-- ==== Sys2Proof/Machine/RegMap.lean ====
section
/-!
DEFINITION. The register map of BAR0: every register of the spec with its address, its fields, their access types,
reset values and stated ranges, as the register tables give them (R41, R84, R115, R149, R182, R222, R223, R262,
R301, R339, R375, R417, R449, R450, R476, R501, R527), and the names by which the meanings call registers and
fields: `A.<REGISTER>` is an address, `F.<REGISTER>_<FIELD>` a field; registers that stand in several copies take
the copy's index. Block ranges are those of R38.
-/
namespace Sys2Proof.Machine

/-- Access type of a field (R13). -/
inductive Acc | ro | rw | w1c | wo | sh
  deriving DecidableEq, Repr

/-- The stated range of a field (R42). -/
inductive Rng
  | any
  | between (lo hi : Nat)
  | zeroOr (lo hi : Nat)
  | oddBetween (lo hi : Nat)
  | oneOf (vs : List Nat)
  deriving DecidableEq, Repr

/-- Does a value lie in the stated range? -/
def Rng.ok : Rng → Nat → Bool
  | .any, _ => true
  | .between lo hi, v => decide (lo ≤ v ∧ v ≤ hi)
  | .zeroOr lo hi, v => decide (v = 0 ∨ (lo ≤ v ∧ v ≤ hi))
  | .oddBetween lo hi, v => decide (lo ≤ v ∧ v ≤ hi ∧ v % 2 = 1)
  | .oneOf vs, v => vs.contains v

/-- One row of a register table: bits `hi` down to `lo`. -/
structure FieldRow where
  hi : Nat
  lo : Nat
  acc : Acc
  reset : Nat
  rng : Rng
  deriving DecidableEq, Repr

/-- A register: address of its first copy, number of copies and their distance, and its fields. -/
structure RegRow where
  base : Nat
  count : Nat
  stride : Nat
  fields : List FieldRow
  deriving DecidableEq, Repr

/-- A field of the register at an address. -/
structure Fld where
  addr : Nat
  hi : Nat
  lo : Nat
  deriving DecidableEq, Repr

/-- Width of a field in bits. -/
def Fld.width (f : Fld) : Nat := f.hi + 1 - f.lo

/-- The GLB registers. -/
def regsGlb : List RegRow :=
  [ ⟨0x00000, 1, 0x8, [⟨31, 0, .ro, 0x1524A1C5, .any⟩]⟩
  , ⟨0x00008, 1, 0x8, [⟨35, 32, .ro, 0x4, .any⟩, ⟨31, 24, .ro, 0x40, .any⟩, ⟨23, 12, .ro, 0x400, .any⟩, ⟨11, 6, .ro, 0x20, .any⟩, ⟨5, 0, .ro, 0x10, .any⟩]⟩
  , ⟨0x00010, 1, 0x8, [⟨7, 6, .ro, 0x0, .any⟩, ⟨5, 4, .ro, 0x0, .any⟩, ⟨3, 0, .ro, 0x0, .any⟩]⟩
  , ⟨0x00018, 1, 0x8, [⟨35, 35, .wo, 0x0, .any⟩, ⟨31, 0, .ro, 0x0, .any⟩]⟩
  , ⟨0x00020, 1, 0x8, [⟨35, 35, .ro, 0x0, .any⟩, ⟨34, 33, .ro, 0x0, .any⟩, ⟨18, 0, .ro, 0x0, .any⟩]⟩
  , ⟨0x00028, 1, 0x8, [⟨35, 0, .rw, 0x0, .any⟩]⟩ ]

/-- The CMD registers. -/
def regsCmd : List RegRow :=
  [ ⟨0x01000, 1, 0x8, [⟨31, 0, .rw, 0x0, .any⟩]⟩
  , ⟨0x01008, 1, 0x8, [⟨31, 0, .rw, 0x0, .any⟩]⟩
  , ⟨0x01010, 1, 0x8, [⟨31, 0, .rw, 0x0, .any⟩]⟩
  , ⟨0x01018, 1, 0x8, [⟨31, 0, .rw, 0x0, .any⟩]⟩
  , ⟨0x01020, 1, 0x8, [⟨35, 35, .rw, 0x0, .any⟩, ⟨9, 5, .rw, 0xC, .between 12 20⟩, ⟨4, 0, .rw, 0xC, .between 12 20⟩]⟩
  , ⟨0x01028, 1, 0x8, [⟨20, 0, .rw, 0x0, .any⟩]⟩
  , ⟨0x01030, 1, 0x8, [⟨20, 0, .ro, 0x0, .any⟩]⟩
  , ⟨0x01038, 1, 0x8, [⟨20, 0, .ro, 0x0, .any⟩]⟩
  , ⟨0x01040, 1, 0x8, [⟨20, 0, .rw, 0x0, .any⟩]⟩
  , ⟨0x01048, 1, 0x8, [⟨10, 0, .rw, 0xC8, .between 20 2000⟩]⟩
  , ⟨0x01050, 1, 0x8, [⟨0, 0, .rw, 0x0, .any⟩]⟩
  , ⟨0x01058, 1, 0x8, [⟨35, 34, .ro, 0x0, .any⟩, ⟨33, 32, .ro, 0x0, .any⟩, ⟨31, 21, .ro, 0x0, .any⟩, ⟨20, 10, .ro, 0x0, .any⟩]⟩
  , ⟨0x01060, 3, 0x8, [⟨35, 35, .ro, 0x0, .any⟩, ⟨34, 25, .ro, 0x0, .any⟩, ⟨24, 14, .ro, 0x0, .any⟩]⟩
  , ⟨0x01078, 3, 0x8, [⟨35, 18, .ro, 0x0, .any⟩, ⟨17, 0, .ro, 0x0, .any⟩]⟩
  , ⟨0x01090, 1, 0x8, [⟨35, 21, .ro, 0x0, .any⟩, ⟨20, 19, .ro, 0x0, .any⟩, ⟨18, 0, .ro, 0x0, .any⟩]⟩
  , ⟨0x01098, 1, 0x8, [⟨4, 4, .w1c, 0x0, .any⟩, ⟨3, 3, .w1c, 0x0, .any⟩, ⟨2, 2, .w1c, 0x0, .any⟩, ⟨1, 1, .w1c, 0x0, .any⟩, ⟨0, 0, .w1c, 0x0, .any⟩]⟩
  , ⟨0x010A0, 1, 0x8, [⟨35, 35, .wo, 0x0, .any⟩, ⟨19, 0, .ro, 0x0, .any⟩]⟩ ]

/-- The PWR registers. -/
def regsPwr : List RegRow :=
  [ ⟨0x02000, 1, 0x8, [⟨35, 26, .ro, 0x2EE, .any⟩, ⟨25, 16, .ro, 0x0, .any⟩, ⟨15, 9, .ro, 0x0, .any⟩, ⟨8, 8, .ro, 0x0, .any⟩, ⟨7, 7, .ro, 0x0, .any⟩, ⟨6, 6, .ro, 0x0, .any⟩]⟩
  , ⟨0x02008, 1, 0x8, [⟨35, 35, .rw, 0x1, .any⟩, ⟨34, 25, .rw, 0x258, .between 600 850⟩, ⟨24, 15, .rw, 0x352, .between 600 850⟩, ⟨14, 10, .rw, 0x5, .between 1 31⟩, ⟨9, 0, .rw, 0x64, .between 10 1000⟩]⟩
  , ⟨0x02010, 1, 0x8, [⟨35, 24, .rw, 0x640, .between 1 4095⟩, ⟨23, 14, .rw, 0x200, .between 256 1023⟩, ⟨13, 0, .rw, 0x7D0, .between 1 16383⟩]⟩
  , ⟨0x02018, 1, 0x8, [⟨35, 28, .rw, 0x5F, .between 70 100⟩, ⟨27, 20, .rw, 0x67, .between 90 105⟩, ⟨19, 10, .rw, 0x2EE, .any⟩]⟩
  , ⟨0x02020, 1, 0x8, [⟨35, 27, .ro, 0x0, .any⟩, ⟨26, 18, .ro, 0x0, .any⟩, ⟨17, 9, .ro, 0x0, .any⟩, ⟨8, 0, .ro, 0x0, .any⟩]⟩
  , ⟨0x02028, 1, 0x8, [⟨35, 35, .wo, 0x0, .any⟩, ⟨3, 3, .ro, 0x0, .any⟩, ⟨2, 2, .ro, 0x0, .any⟩, ⟨1, 1, .ro, 0x0, .any⟩, ⟨0, 0, .ro, 0x0, .any⟩]⟩
  , ⟨0x02030, 1, 0x8, [⟨35, 32, .ro, 0x1, .any⟩, ⟨31, 15, .ro, 0x0, .any⟩, ⟨14, 14, .ro, 0x0, .any⟩, ⟨13, 13, .ro, 0x0, .any⟩]⟩
  , ⟨0x02038, 1, 0x8, [⟨35, 34, .ro, 0x0, .any⟩, ⟨33, 33, .ro, 0x0, .any⟩, ⟨32, 32, .ro, 0x0, .any⟩, ⟨31, 0, .ro, 0x0, .any⟩]⟩
  , ⟨0x02040, 1, 0x8, [⟨35, 29, .rw, 0x40, .any⟩, ⟨28, 24, .ro, 0x0, .any⟩, ⟨15, 0, .ro, 0x0, .any⟩]⟩
  , ⟨0x02048, 1, 0x8, [⟨5, 5, .w1c, 0x0, .any⟩, ⟨4, 4, .w1c, 0x0, .any⟩, ⟨3, 3, .w1c, 0x0, .any⟩, ⟨2, 2, .w1c, 0x0, .any⟩, ⟨1, 1, .w1c, 0x0, .any⟩, ⟨0, 0, .w1c, 0x0, .any⟩]⟩
  , ⟨0x02050, 1, 0x8, [⟨35, 35, .wo, 0x0, .any⟩, ⟨23, 0, .ro, 0x0, .any⟩]⟩
  , ⟨0x02058, 1, 0x8, [⟨35, 26, .rw, 0x64, .any⟩]⟩ ]
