-- ==== Sys2Proof/Machine/Elig.lean ====
section
/-!
DEFINITION. Eligibility of the standby (R469): the conditions in their order, and the flag that its end raises.
-/
namespace Sys2Proof.Machine

/-- Time-base ticks in a number of ms (R264: 2.5 ns a tick). -/
def msTicks (n : Nat) : Nat := 400000 * n

/-- The order of the data sets of two Announce messages (R271): the numbers in the order in which they decide. -/
def announceKey (m : AnnounceMsg) : List Nat :=
  [m.prio1.toNat, m.clockClass.toNat, m.accuracy.toNat, m.variance.toNat, m.prio2.toNat, m.identity.toNat, m.steps.toNat]

/-- Lexicographic order of two lists of numbers. -/
def lexLt : List Nat → List Nat → Bool
  | a :: r, b :: t => if a = b then lexLt r t else decide (a < b)
  | _, _ => false

/-- The best of some masters, each with its port (R271): of equal ones that of the lower port. -/
def bestOf (l : List (Nat × AnnounceMsg)) : Option (Nat × AnnounceMsg) :=
  leastBy (fun a b : Nat × AnnounceMsg => lexLt (announceKey a.2 ++ [a.1]) (announceKey b.2 ++ [b.1])) l

/-- The best master over the Announce messages of both ports (R271). -/
def bestMaster (s : State) : Option (Nat × AnnounceMsg) := bestOf s.tb.masters

/-- clockIdentity of the grandmaster that this device follows, from the slave port's best Announce (R271); 0 where none. -/
def gmOf (s : State) : Nat :=
  match bestOf (s.tb.masters.filter fun x => x.1 == s.fld F.TB_PTP_STATUS_PORT) with
  | some (_, m) => m.identity.toNat
  | none => 0

/-- Has a BEAT arrived within TOKEN_MS (R469, R472)? -/
def beatFresh (s : State) : Bool :=
  match s.pair.beat with
  | some b => decide (s.tb.ticks - b.tick ≤ msTicks (s.fld F.PAIR_CTL_TOKEN_MS))
  | none => false

/-- Condition 1 of R469: both devices LOCKED to one grandmaster. -/
def clocksAgree (s : State) : Bool :=
  match s.pair.beat with
  | some b => s.bit F.TB_PTP_STATUS_LOCKED && b.locked && decide (gmOf s = b.gm)
  | none => false

/-- Lanes dead in the current epoch (R237). -/
def epochDead (s : State) : Nat :=
  match s.slc.epochs.getLast? with
  | some e => e.lanes
  | none => s.slc.dead

/-- Condition 2 of R469 on the standby: every active lane not dead in the current epoch has a physical lane. The owner takes it
as holding: no message tells it. -/
def lanesCarried (s : State) : Bool :=
  s.pair.own || (List.range (jobLanes s)).all fun l => (epochDead s).testBit l || decide (physOf l s ≠ 0xF)

/-- Ordinal of the loaf armed or exposing here, if any. -/
def armedOrd (s : State) : Option Nat :=
  match s.core with
  | .armed => (currentLoaf s).map (·.ord)
  | .exposing => s.lch.run.map (·.ord)
  | .safe => s.lch.run.map (·.ord)
  | .boot | .idle | .job | .recovery => none

/-- Condition 3 of R469: no difference, and the standby armed or exposing for the owner's loaf with the exposure lock held. -/
def standbyArmed (s : State) : Bool :=
  !s.pair.differ && !s.pair.alone && (match s.pair.beat, armedOrd s with
    | some b, some o => b.ord == o && (if s.pair.own then b.expHeld && (b.core == 3 || b.core == 4)
        else holds .host 0 s && (s.core == .armed || s.core == .exposing))
    | _, _ => false)

/-- Conditions 0 to 2 of R469, which a HANDOVER in JOB asks for (R466). -/
def followReady (s : State) : Bool := s.pair.st == 2 && beatFresh s && clocksAgree s && lanesCarried s

/-- PAIR_STATUS.WHY (R469): the first condition that fails. -/
def whyOf (s : State) : Nat :=
  if !(s.pair.st == 2 && beatFresh s) then 1
  else if !clocksAgree s then 2
  else if !lanesCarried s then 4
  else if !standbyArmed s then 8
  else 0

/-- PAIR_STATUS.ELIGIBLE (R469). -/
def eligible (s : State) : Bool := whyOf s == 0

/-- Evaluate ELIGIBLE anew: INELIGIBLE when it goes from 1 to 0 (R469). -/
def checkElig (s : State) : State :=
  let e := eligible s
  raiseIf (s.pair.elig && !e) F.PAIR_EVT_INELIGIBLE { s with pair := { s.pair with elig := e } }

/-- Set STATE (R457). -/
def setPairSt (n : Nat) (s : State) : State := checkElig { s with pair := { s.pair with st := n } }

end Sys2Proof.Machine
end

■ **Problem statement**
I'd like an exact copy of the lines above, from the very first one through the line that contains "its fields. -/", with nothing else added.

■ **Response area**
-- ==== Sys2Proof/Machine/RegMap.lean ====
section
/-!
DEFINITION. The register map of BAR0: every register of the spec with its address, its fields, their access types,
reset values and stated ranges, as the register tables give them (R41, R84, R115, R149, R182, R222, R223, R262,
R301, R339, R375, R417, R449, R450, R476, R501, R527), and the names by which the meanings call registers and
fields: `A.<REGISTER>` is an address, `F.<REGISTER>_<FIELD>` a field; registers that stand in several copies take
the copy's index. Block ranges are those of R38.
-/
namespace Sys2Proof.Machine

/-- Access type of a field (R13). -/
inductive Acc | ro | rw | w1c | wo | sh
  deriving DecidableEq, Repr

/-- The stated range of a field (R42). -/
inductive Rng
  | any
  | between (lo hi : Nat)
  | zeroOr (lo hi : Nat)
  | oddBetween (lo hi : Nat)
  | oneOf (vs : List Nat)
  deriving DecidableEq, Repr

/-- Does a value lie in the stated range? -/
def Rng.ok : Rng → Nat → Bool
  | .any, _ => true
  | .between lo hi, v => decide (lo ≤ v ∧ v ≤ hi)
  | .zeroOr lo hi, v => decide (v = 0 ∨ (lo ≤ v ∧ v ≤ hi))
  | .oddBetween lo hi, v => decide (lo ≤ v ∧ v ≤ hi ∧ v % 2 = 1)
  | .oneOf vs, v => vs.contains v

/-- One row of a register table: bits `hi` down to `lo`. -/
structure FieldRow where
  hi : Nat
  lo : Nat
  acc : Acc
  reset : Nat
  rng : Rng
  deriving DecidableEq, Repr

/-- A register: address of its first copy, number of copies and their distance, and its fields. -/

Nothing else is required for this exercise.